First off, FRA won't catch any terrorists. They don't communicate by msn messenger. They use encrypted messages. If they use i.e. 256bit AES encryption, it'll take 30 years minimum for a 2,5 quad core processor to crack it. FRA will use 14000 xeon processors, but they still won't catch any terrorists. It will take too long time to crack, and too long time to discover.

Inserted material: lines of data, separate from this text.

-- ==== Sys2Proof/Laws/State.lean ====
section
/-!
SUPPORT. What each update of a part of the state leaves alone and what it changes: one lemma per part per update, true by
definition, so that no later proof unfolds a record update.
-/
namespace Sys2Proof.Machine
open Sys2Proof
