theorem State.movePlaced_keeps {σ s : State} {a : Nat} {p : Placed} (hσ : Keeps σ s) : Keeps σ (State.movePlaced s a p) := by
  unfold State.movePlaced
  repeat' (first
    | with_reducible assumption
    | with_reducible refine State.modAct_keeps ?_
    | with_reducible refine State.modPlace_keeps ?_
    | with_reducible refine State.releaseRack_keeps ?_
    | with_reducible refine State.relocate_keeps ?_
    | with_reducible refine State.relocate_keeps_of ?_ (by with_reducible assumption)
    | with_reducible refine Keeps.ite ?_ ?_
    | (extract_lets -underBinder +onlyGivenNames z
       first | (refine (fun hz : Keeps σ z => ?_) ?_; on_goal 1 => clear_value z
                on_goal 2 => (unfold z; clear z))
             | (refine (fun hz : Keeps σ z.2 => ?_) ?_; on_goal 1 => clear_value z
                on_goal 2 => (unfold z; clear z))
             | clear_value z)
    | split)

theorem State.moveDurable_keeps {σ s : State} {w : Nat} {nsid lcn : Nat} {dst : Loc} (hσ : Keeps σ s) : Keeps σ (State.moveDurable s w nsid lcn dst) := by
  unfold State.moveDurable
  repeat' (first
    | with_reducible assumption
    | with_reducible refine State.moveCopy_keeps ?_
    | with_reducible refine State.movePlaced_keeps ?_
    | with_reducible refine Keeps.ite ?_ ?_
    | (extract_lets -underBinder +onlyGivenNames z
       first | (refine (fun hz : Keeps σ z => ?_) ?_; on_goal 1 => clear_value z
                on_goal 2 => (unfold z; clear z))
             | clear_value z)
    | split)

theorem State.zeroDurable_keeps {σ s : State} {nsid lcn : Nat} (hσ : Keeps σ s) : Keeps σ (State.zeroDurable s nsid lcn) := by
  unfold State.zeroDurable
  repeat' (first
    | with_reducible assumption
    | with_reducible refine State.finishWrites_keeps ?_
    | with_reducible refine State.modEnt_keeps ?_
    | split)

theorem State.deallocDurable_keeps {σ s : State} {nsid lcn : Nat} (hσ : Keeps σ s) : Keeps σ (State.deallocDurable s nsid lcn) := by
  unfold State.deallocDurable
  repeat' (first
    | with_reducible assumption
    | with_reducible refine State.putDesc_keeps ?_
    | with_reducible refine Keeps.ite ?_ ?_
    | (extract_lets -underBinder +onlyGivenNames z
       first | (refine (fun hz : Keeps σ z => ?_) ?_; on_goal 1 => clear_value z
                on_goal 2 => (unfold z; clear z))
             | clear_value z)
    | split)

theorem State.unreadableDurable_keeps {σ s : State} {w : Nat} (hσ : Keeps σ s) : Keeps σ (State.unreadableDurable s w) := by
  unfold State.unreadableDurable
  repeat' (first
    | with_reducible assumption
    | with_reducible refine Keeps.foldl ?_ ?_
    | with_reducible refine Keeps.foldlP ?_ ?_
    | with_reducible refine Keeps.foldlQ ?_ ?_
    | with_reducible refine State.endVersion_keeps ?_
    | with_reducible refine State.enterDeferred_keeps ?_
    | with_reducible refine State.modHost_keeps ?_
    | with_reducible refine Keeps.ite ?_ ?_
    | (extract_lets -underBinder +onlyGivenNames z
       first | (refine (fun hz : Keeps σ z => ?_) ?_; on_goal 1 => clear_value z
                on_goal 2 => (unfold z; clear z))
             | (refine (fun hz : Keeps σ z.2 => ?_) ?_; on_goal 1 => clear_value z
                on_goal 2 => (unfold z; clear z))
             | (refine (fun hz : Keeps σ z.1 => ?_) ?_; on_goal 1 => clear_value z
                on_goal 2 => (unfold z; clear z))
             | clear_value z)
    | split
    | intro _)

theorem State.stackClosed_keeps {σ s : State} {a b : Nat} (hσ : Keeps σ s) : Keeps σ (State.stackClosed s a b) := by
  unfold State.stackClosed
  repeat' (first
    | with_reducible assumption
    | with_reducible refine Keeps.foldl ?_ ?_
    | with_reducible refine State.journal_keeps ?_
    | with_reducible refine State.modAct_keeps ?_
    | with_reducible refine State.modStack_keeps ?_
    | with_reducible refine State.placeStaged_keeps ?_
    | (extract_lets -underBinder +onlyGivenNames z
       first | (refine (fun hz : Keeps σ z => ?_) ?_; on_goal 1 => clear_value z
                on_goal 2 => (unfold z; clear z))
             | clear_value z)
    | intro _)

theorem State.fencesDurable_keeps {σ s : State} {heads : List (BitVec 12)} (hσ : Keeps σ s) : Keeps σ (State.fencesDurable s heads) := by
  unfold State.fencesDurable
  repeat' (first
    | with_reducible assumption
    | with_reducible refine Keeps.foldl ?_ ?_
    | with_reducible refine Keeps.foldlP ?_ ?_
    | with_reducible refine Keeps.foldlQ ?_ ?_
    | with_reducible refine State.headLost_keeps ?_
    | with_reducible refine State.modChan_keeps ?_
    | with_reducible refine State.modPlace_keeps ?_
    | with_reducible refine Keeps.ite ?_ ?_
    | (extract_lets -underBinder +onlyGivenNames z
       first | (refine (fun hz : Keeps σ z => ?_) ?_; on_goal 1 => clear_value z
                on_goal 2 => (unfold z; clear z))
             | clear_value z)
    | split
    | intro _)

theorem State.entryDurable_keeps {σ s : State} {e : JEntry} (hσ : Keeps σ s) : Keeps σ (State.entryDurable s e) := by
  unfold State.entryDurable
  repeat' (first
    | with_reducible assumption
    | with_reducible refine State.announceDeferred_keeps ?_
    | with_reducible refine State.deallocDurable_keeps ?_
    | with_reducible refine State.fencesDurable_keeps ?_
    | with_reducible refine State.modHost_keeps ?_
    | with_reducible refine State.modRack_keeps ?_
    | with_reducible refine State.modSpan_keeps ?_
    | with_reducible refine State.modStack_keeps ?_
    | with_reducible refine State.moveDurable_keeps ?_
    | with_reducible refine State.placeStaged_keeps ?_
    | with_reducible refine State.stackClosed_keeps ?_
    | with_reducible refine State.unreadableDurable_keeps ?_
    | with_reducible refine State.zeroDurable_keeps ?_
    | with_reducible refine Keeps.ite ?_ ?_
    | split)

theorem State.evictOne_keeps {σ s : State} {page : Nat} (hσ : Keeps σ s) : Keeps σ (State.evictOne s page) := by
  unfold State.evictOne
  split
  · with_reducible assumption
  · with_reducible exact State.modMap_keeps (State.fresh_keeps hσ)

theorem State.evict_keeps {σ s : State} {page : Nat} (hσ : Keeps σ s) : Keeps σ (State.evict s page) := by
  unfold State.evict
  repeat' (first
    | with_reducible assumption
    | with_reducible refine Keeps.foldl ?_ ?_
    | with_reducible refine State.evictOne_keeps ?_
    | split
    | intro _)

theorem State.completeWaiting_keeps {σ s : State} {w : Nat} (hσ : Keeps σ s) : Keeps σ (State.completeWaiting s w) := by
  unfold State.completeWaiting
  repeat' (first
    | with_reducible assumption
    | with_reducible refine Keeps.foldl ?_ ?_
    | with_reducible refine State.complete_keeps ?_
    | with_reducible refine Keeps.ite ?_ ?_
    | split
    | intro _)
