-- ==== Sys2Proof/Laws/KeepsBoard.lean ====
section
/-!
SUPPORT. One lemma per operation about `Keeps` (Safety): that the shared operations of the board and of the Rack mechanism undo nothing.
-/
namespace Sys2Proof.Machine
open Sys2Proof

set_option linter.unnecessarySeqFocus false
set_option linter.unusedTactic false
set_option linter.unreachableTactic false

theorem State.modSub_keeps {σ s : State} {n : Nat} {f : SubCh → SubCh} (hσ : Keeps σ s) : Keeps σ (State.modSub s n f) := by
  unfold State.modSub
  repeat' (first | with_reducible assumption | with_reducible refine State.modDram_keeps ?_)

theorem State.modHelper_keeps {σ s : State} {n : Nat} {f : Helper → Helper} (hσ : Keeps σ s) : Keeps σ (State.modHelper s n f) := by
  unfold State.modHelper
  repeat' (first | with_reducible assumption | with_reducible refine State.modSub_keeps ?_)

theorem State.track_keeps {σ s : State} {sub : Nat} {drift : List Int} (hσ : Keeps σ s) : Keeps σ (State.track s sub drift) := by
  unfold State.track
  repeat' (first
    | with_reducible assumption
    | with_reducible refine Keeps.foldl ?_ ?_
    | with_reducible refine State.fault_keeps ?_
    | with_reducible refine State.modHelper_keeps ?_
    | with_reducible refine State.modSub_keeps ?_
    | with_reducible refine Keeps.ite ?_ ?_
    | (extract_lets -underBinder +onlyGivenNames z
       first | (refine (fun hz : Keeps σ z => ?_) ?_; on_goal 1 => clear_value z
                on_goal 2 => (unfold z; clear z))
             | clear_value z)
    | split
    | intro _)

theorem State.poisoned_keeps {σ s : State} {holds key : Nat} (hσ : Keeps σ s) : Keeps σ (State.poisoned s holds key) := by
  unfold State.poisoned
  repeat' (first
    | with_reducible assumption
    | with_reducible refine State.dropOpenStack_keeps ?_
    | with_reducible refine State.fault_keeps ?_
    | with_reducible refine State.modEvt_keeps ?_ ?_
    | with_reducible refine State.modMap_keeps ?_
    | with_reducible refine State.modServo_keeps ?_
    | with_reducible exact fun _ => ⟨rfl, rfl⟩
    | with_reducible exact fun _ => rfl
    | (intro x; try dsimp only; repeat' split) <;> with_reducible first | rfl | exact ⟨rfl, rfl⟩
    | with_reducible refine Keeps.ite ?_ ?_
    | (extract_lets -underBinder +onlyGivenNames z
       first | (refine (fun hz : Keeps σ z => ?_) ?_; on_goal 1 => clear_value z
                on_goal 2 => (unfold z; clear z))
             | (refine (fun hz : Keeps σ z.2 => ?_) ?_; on_goal 1 => clear_value z
                on_goal 2 => (unfold z; clear z))
             | (refine (fun hz : Keeps σ z.1 => ?_) ?_; on_goal 1 => clear_value z
                on_goal 2 => (unfold z; clear z))
             | clear_value z)
    | split
    | intro _)

theorem State.setLevels_keeps {σ s : State} {levels : List Nat} (hσ : Keeps σ s) : Keeps σ (State.setLevels s levels) := by
  unfold State.setLevels
  repeat' (first
    | with_reducible assumption
    | with_reducible refine Keeps.optMap ?_ ?_
    | with_reducible refine Keeps.optGet ?_ ?_
    | with_reducible refine Keeps.optElim ?_ ?_
    | with_reducible refine State.modDram_keeps ?_
    | with_reducible refine Keeps.ite ?_ ?_
    | (extract_lets -underBinder +onlyGivenNames z
       first | (refine (fun hz : Keeps σ z => ?_) ?_; on_goal 1 => clear_value z
                on_goal 2 => (unfold z; clear z))
             | (refine (fun hz : Keeps σ z.2 => ?_) ?_; on_goal 1 => clear_value z
                on_goal 2 => (unfold z; clear z))
             | (refine (fun hz : Keeps σ z.1 => ?_) ?_; on_goal 1 => clear_value z
                on_goal 2 => (unfold z; clear z))
             | clear_value z)
    | split
    | intro _)

theorem State.modDie_keeps {σ s : State} {d : Nat} {f : DieSt → DieSt} (hσ : Keeps σ s) : Keeps σ (State.modDie s d f) := by
  unfold State.modDie
  repeat' (first | with_reducible assumption | with_reducible refine State.modFlashIf_keeps ?_)

theorem State.modChannel_keeps {σ s : State} {ch : Nat} {f : ChanSt → ChanSt} (hσ : Keeps σ s) : Keeps σ (State.modChannel s ch f) := by
  unfold State.modChannel
  repeat' (first | with_reducible assumption | with_reducible refine State.modFlashIf_keeps ?_)
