theorem execFormatNvmCryptoErase_keeps {σ : State} {stamp : Nat} {s : State} (hσ : Keeps σ s) : NextKeeps σ (execFormatNvmCryptoErase stamp s) := by
  unfold execFormatNvmCryptoErase
  repeat' (first
    | with_reducible assumption
    | with_reducible refine NextKeeps.next ?_
    | with_reducible refine State.complete_keeps ?_
    | with_reducible refine State.cryptoErase_keeps ?_
    | with_reducible refine State.drainJournal_keeps ?_
    | with_reducible refine State.formatNs_keeps ?_
    | with_reducible refine State.onAdmin_keeps ?_ ?_
    | with_reducible refine State.settle_keeps ?_
    | with_reducible refine Keeps.ite ?_ ?_
    | split
    | intro _)

theorem execSanitizeExitFailure_keeps {σ : State} {stamp : Nat} {s : State} (hσ : Keeps σ s) : NextKeeps σ (execSanitizeExitFailure stamp s) := by
  unfold execSanitizeExitFailure
  repeat' (first
    | with_reducible assumption
    | with_reducible refine NextKeeps.next ?_
    | with_reducible refine State.complete_keeps ?_
    | with_reducible refine State.modNvme_keeps ?_
    | with_reducible refine State.onAdmin_keeps ?_ ?_
    | with_reducible refine State.settle_keeps ?_
    | with_reducible refine Keeps.ite ?_ ?_
    | split
    | intro _)

theorem execSanitizeBlockErase_keeps {σ : State} {stamp : Nat} {s : State} (hσ : Keeps σ s) : NextKeeps σ (execSanitizeBlockErase stamp s) := by
  unfold execSanitizeBlockErase
  repeat' (first
    | with_reducible assumption
    | with_reducible refine NextKeeps.next ?_
    | with_reducible refine Keeps.foldl ?_ ?_
    | with_reducible refine Keeps.foldlP ?_ ?_
    | with_reducible refine Keeps.foldlQ ?_ ?_
    | with_reducible refine State.complete_keeps ?_
    | with_reducible refine State.drainJournal_keeps ?_
    | with_reducible refine State.dropOpenStack_keeps ?_
    | with_reducible refine State.modFlash_keeps ?_
    | with_reducible refine State.modNvme_keeps ?_
    | with_reducible refine State.modPlace_keeps ?_
    | with_reducible refine State.onAdmin_keeps ?_ ?_
    | with_reducible refine State.resetAll_keeps ?_
    | with_reducible refine State.sanitizeCheck_keeps ?_
    | with_reducible refine State.settle_keeps ?_
    | with_reducible refine Keeps.ite ?_ ?_
    | (extract_lets -underBinder +onlyGivenNames z
       first | (refine (fun hz : Keeps σ z => ?_) ?_; on_goal 1 => clear_value z
                on_goal 2 => (unfold z; clear z))
             | (refine (fun hz : Keeps σ z.2 => ?_) ?_; on_goal 1 => clear_value z
                on_goal 2 => (unfold z; clear z))
             | (refine (fun hz : Keeps σ z.1 => ?_) ?_; on_goal 1 => clear_value z
                on_goal 2 => (unfold z; clear z))
             | clear_value z)
    | split
    | intro _)
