theorem execOpenLoopRampTimeout_keeps {σ s : State} (hσ : Keeps σ s) : NextKeeps σ (execOpenLoopRampTimeout s) := by
  unfold execOpenLoopRampTimeout
  repeat' (first
    | with_reducible assumption
    | with_reducible refine NextKeeps.next ?_
    | with_reducible refine State.modSpindle_keeps ?_
    | with_reducible refine State.reach_keeps ?_
    | with_reducible refine Keeps.ite ?_ ?_
    | (extract_lets -underBinder +onlyGivenNames z
       first | (refine (fun hz : Keeps σ z => ?_) ?_; on_goal 1 => clear_value z
                on_goal 2 => (unfold z; clear z))
             | clear_value z)
    | split
    | intro _)

theorem execBackEmfDetected_keeps {σ s : State} (hσ : Keeps σ s) : NextKeeps σ (execBackEmfDetected s) := by
  unfold execBackEmfDetected
  repeat' (first
    | with_reducible assumption
    | with_reducible refine NextKeeps.next ?_
    | with_reducible refine State.modSpindle_keeps ?_
    | with_reducible refine Keeps.ite ?_ ?_
    | split
    | intro _)

theorem execRunUpSpeedReached_keeps {σ s : State} (hσ : Keeps σ s) : NextKeeps σ (execRunUpSpeedReached s) := by
  unfold execRunUpSpeedReached
  repeat' (first
    | with_reducible assumption
    | with_reducible refine NextKeeps.next ?_
    | with_reducible refine State.modServo_keeps ?_
    | with_reducible refine Keeps.ite ?_ ?_
    | split
    | intro _)

theorem execActuatorLoadEnd_keeps {σ : State} {act track : Nat} {s : State} (hσ : Keeps σ s) : NextKeeps σ (execActuatorLoadEnd act track s) := by
  unfold execActuatorLoadEnd
  repeat' (first
    | with_reducible assumption
    | with_reducible refine State.loadSet_keeps ?_
    | with_reducible refine NextKeeps.next ?_
    | with_reducible refine State.modSact_keeps ?_
    | with_reducible refine State.track_keeps ?_
    | with_reducible refine Keeps.ite ?_ ?_
    | (extract_lets -underBinder +onlyGivenNames z
       first | (refine (fun hz : Keeps σ z => ?_) ?_; on_goal 1 => clear_value z
                on_goal 2 => (unfold z; clear z))
             | clear_value z)
    | split
    | intro _)

theorem execLoadTimeout_keeps {σ : State} {act : Nat} {s : State} (hσ : Keeps σ s) : NextKeeps σ (execLoadTimeout act s) := by
  unfold execLoadTimeout
  repeat' (first
    | with_reducible assumption
    | with_reducible refine NextKeeps.next ?_
    | with_reducible refine State.modSact_keeps ?_
    | with_reducible refine State.reach_keeps ?_
    | with_reducible refine Keeps.ite ?_ ?_
    | (extract_lets -underBinder +onlyGivenNames z
       first | (refine (fun hz : Keeps σ z => ?_) ?_; on_goal 1 => clear_value z
                on_goal 2 => (unfold z; clear z))
             | clear_value z)
    | split
    | intro _)

theorem execUnloadEnd_keeps {σ : State} {act : Nat} {s : State} (hσ : Keeps σ s) : NextKeeps σ (execUnloadEnd act s) := by
  unfold execUnloadEnd
  repeat' (first
    | with_reducible assumption
    | with_reducible refine State.heatersOff_keeps ?_
    | with_reducible refine NextKeeps.next ?_
    | with_reducible refine State.brakeWhenParked_keeps ?_
    | with_reducible refine State.modSact_keeps ?_
    | with_reducible refine State.setNow_keeps ?_ ?_
    | omega
    | with_reducible refine Keeps.ite ?_ ?_
    | (extract_lets -underBinder +onlyGivenNames z
       first | (refine (fun hz : Keeps σ z => ?_) ?_; on_goal 1 => clear_value z
                on_goal 2 => (unfold z; clear z))
             | clear_value z)
    | split
    | intro _)

theorem execBrakingSpeedReached_keeps {σ s : State} (hσ : Keeps σ s) : NextKeeps σ (execBrakingSpeedReached s) := by
  unfold execBrakingSpeedReached
  repeat' (first
    | with_reducible assumption
    | with_reducible refine NextKeeps.next ?_
    | with_reducible refine State.modSpindle_keeps ?_
    | with_reducible refine Keeps.ite ?_ ?_
    | split
    | intro _)

theorem execRetractLineAssert_keeps {σ s : State} (hσ : Keeps σ s) : NextKeeps σ (execRetractLineAssert s) := by
  unfold execRetractLineAssert
  repeat' (first
    | with_reducible assumption
    | with_reducible refine NextKeeps.next ?_
    | with_reducible refine State.modLink_keeps ?_
    | with_reducible refine State.retractBoth_keeps ?_
    | with_reducible refine State.setNow_keeps ?_ ?_
    | omega
    | with_reducible refine Keeps.ite ?_ ?_
    | (extract_lets -underBinder +onlyGivenNames z
       first | (refine (fun hz : Keeps σ z => ?_) ?_; on_goal 1 => clear_value z
                on_goal 2 => (unfold z; clear z))
             | clear_value z)
    | split
    | intro _)

theorem execPowerDieRetractTimeout_keeps {σ s : State} (hσ : Keeps σ s) : NextKeeps σ (execPowerDieRetractTimeout s) := by
  unfold execPowerDieRetractTimeout
  repeat' (first
    | with_reducible assumption
    | with_reducible refine NextKeeps.next ?_
    | with_reducible refine State.modLink_keeps ?_
    | with_reducible refine State.retractBoth_keeps ?_
    | with_reducible refine State.setNow_keeps ?_ ?_
    | omega
    | with_reducible refine Keeps.ite ?_ ?_
    | split
    | intro _)

theorem execRetractParked_keeps {σ s : State} (hσ : Keeps σ s) : NextKeeps σ (execRetractParked s) := by
  unfold execRetractParked
  repeat' (first
    | with_reducible assumption
    | with_reducible refine NextKeeps.next ?_
    | with_reducible refine State.modRack_keeps ?_
    | with_reducible refine State.modServo_keeps ?_
    | with_reducible refine Keeps.ite ?_ ?_
    | (extract_lets -underBinder +onlyGivenNames z
       first | (refine (fun hz : Keeps σ z => ?_) ?_; on_goal 1 => clear_value z
                on_goal 2 => (unfold z; clear z))
             | clear_value z)
    | split
    | intro _)

theorem execLinkSilenceTimeout_keeps {σ s : State} (hσ : Keeps σ s) : NextKeeps σ (execLinkSilenceTimeout s) := by
  unfold execLinkSilenceTimeout
  repeat' (first
    | with_reducible assumption
    | with_reducible refine NextKeeps.next ?_
    | with_reducible refine State.modLink_keeps ?_
    | with_reducible refine State.reach_keeps ?_
    | with_reducible refine State.retractBoth_keeps ?_
    | with_reducible refine Keeps.ite ?_ ?_
    | split
    | intro _)

theorem execLinkFrameInterval_keeps {σ s : State} (hσ : Keeps σ s) : NextKeeps σ (execLinkFrameInterval s) := by
  unfold execLinkFrameInterval
  repeat' (first
    | with_reducible assumption
    | with_reducible refine NextKeeps.next ?_
    | with_reducible refine State.modLink_keeps ?_
    | with_reducible refine State.reach_keeps ?_
    | with_reducible refine State.send_keeps ?_
    | with_reducible refine Keeps.ite ?_ ?_
    | split
    | intro _)

theorem execDieLinkFrame_keeps {σ : State} {toPower good : Bool} {dac : Option Nat} {s : State} (hσ : Keeps σ s) : NextKeeps σ (execDieLinkFrame toPower good dac s) := by
  unfold execDieLinkFrame
  repeat' (first
    | with_reducible assumption
    | with_reducible refine NextKeeps.next ?_
    | with_reducible refine State.fault_keeps ?_
    | with_reducible refine State.modLink_keeps ?_
    | with_reducible refine State.send_keeps ?_
    | with_reducible refine Keeps.ite ?_ ?_
    | (extract_lets -underBinder +onlyGivenNames z
       first | (refine (fun hz : Keeps σ z => ?_) ?_; on_goal 1 => clear_value z
                on_goal 2 => (unfold z; clear z))
             | clear_value z)
    | split
    | intro _)

theorem execPowerDieRearm_keeps {σ s : State} (hσ : Keeps σ s) : NextKeeps σ (execPowerDieRearm s) := by
  unfold execPowerDieRearm
  repeat' (first
    | with_reducible assumption
    | with_reducible refine NextKeeps.next ?_
    | with_reducible refine State.flowDemand_keeps ?_
    | with_reducible refine State.modLink_keeps ?_
    | with_reducible refine State.modServo_keeps ?_
    | with_reducible refine Keeps.ite ?_ ?_
    | (extract_lets -underBinder +onlyGivenNames z
       first | (refine (fun hz : Keeps σ z => ?_) ?_; on_goal 1 => clear_value z
                on_goal 2 => (unfold z; clear z))
             | clear_value z)
    | split
    | intro _)

theorem execPreampFault_keeps {σ : State} {act kind : Nat} {again : Bool} {s : State} (hσ : Keeps σ s) : NextKeeps σ (execPreampFault act kind again s) := by
  unfold execPreampFault
  repeat' (first
    | with_reducible assumption
    | with_reducible refine NextKeeps.next ?_
    | with_reducible refine State.chargeHead_keeps ?_
    | with_reducible refine State.modRw_keeps ?_
    | with_reducible refine State.noteOther_keeps ?_
    | with_reducible refine State.retireHead_keeps ?_
    | with_reducible refine State.writeFault_keeps ?_
    | with_reducible refine Keeps.ite ?_ ?_
    | (extract_lets -underBinder +onlyGivenNames z
       first | (refine (fun hz : Keeps σ z => ?_) ?_; on_goal 1 => clear_value z
                on_goal 2 => (unfold z; clear z))
             | clear_value z)
    | split
    | intro _)

theorem execPreampFaultPersistence_keeps {σ : State} {act : Nat} {s : State} (hσ : Keeps σ s) : NextKeeps σ (execPreampFaultPersistence act s) := by
  unfold execPreampFaultPersistence
  repeat' (first
    | with_reducible assumption
    | with_reducible refine NextKeeps.next ?_
    | with_reducible refine State.fault_keeps ?_
    | with_reducible refine State.fenceActuator_keeps ?_
    | with_reducible refine State.modRw_keeps ?_
    | with_reducible refine State.reach_keeps ?_
    | with_reducible refine Keeps.ite ?_ ?_
    | (extract_lets -underBinder +onlyGivenNames z
       first | (refine (fun hz : Keeps σ z => ?_) ?_; on_goal 1 => clear_value z
                on_goal 2 => (unfold z; clear z))
             | clear_value z)
    | split
    | intro _)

But if somebody is watching the central exchange point, keys need to be exchanged in encryption initialization...and guess where those keys are going to pass. Take a look at RFC 4432 and you'll see what i mean. I have a home server running BSD UNIX that acts as DHCP/NAT/FW primarilly, eg. acts like router so whole internet traffic from and to my home network goes through that single point. I tested several out-of-the-box secure applications, such as secure-pidgin, https pages and IMAP via SSL email standard. Guess what? Simple packet sniffer running on my BSD box caught all keys, and logged raw encrypted communication, and i descrambled afterwards using those provided keys.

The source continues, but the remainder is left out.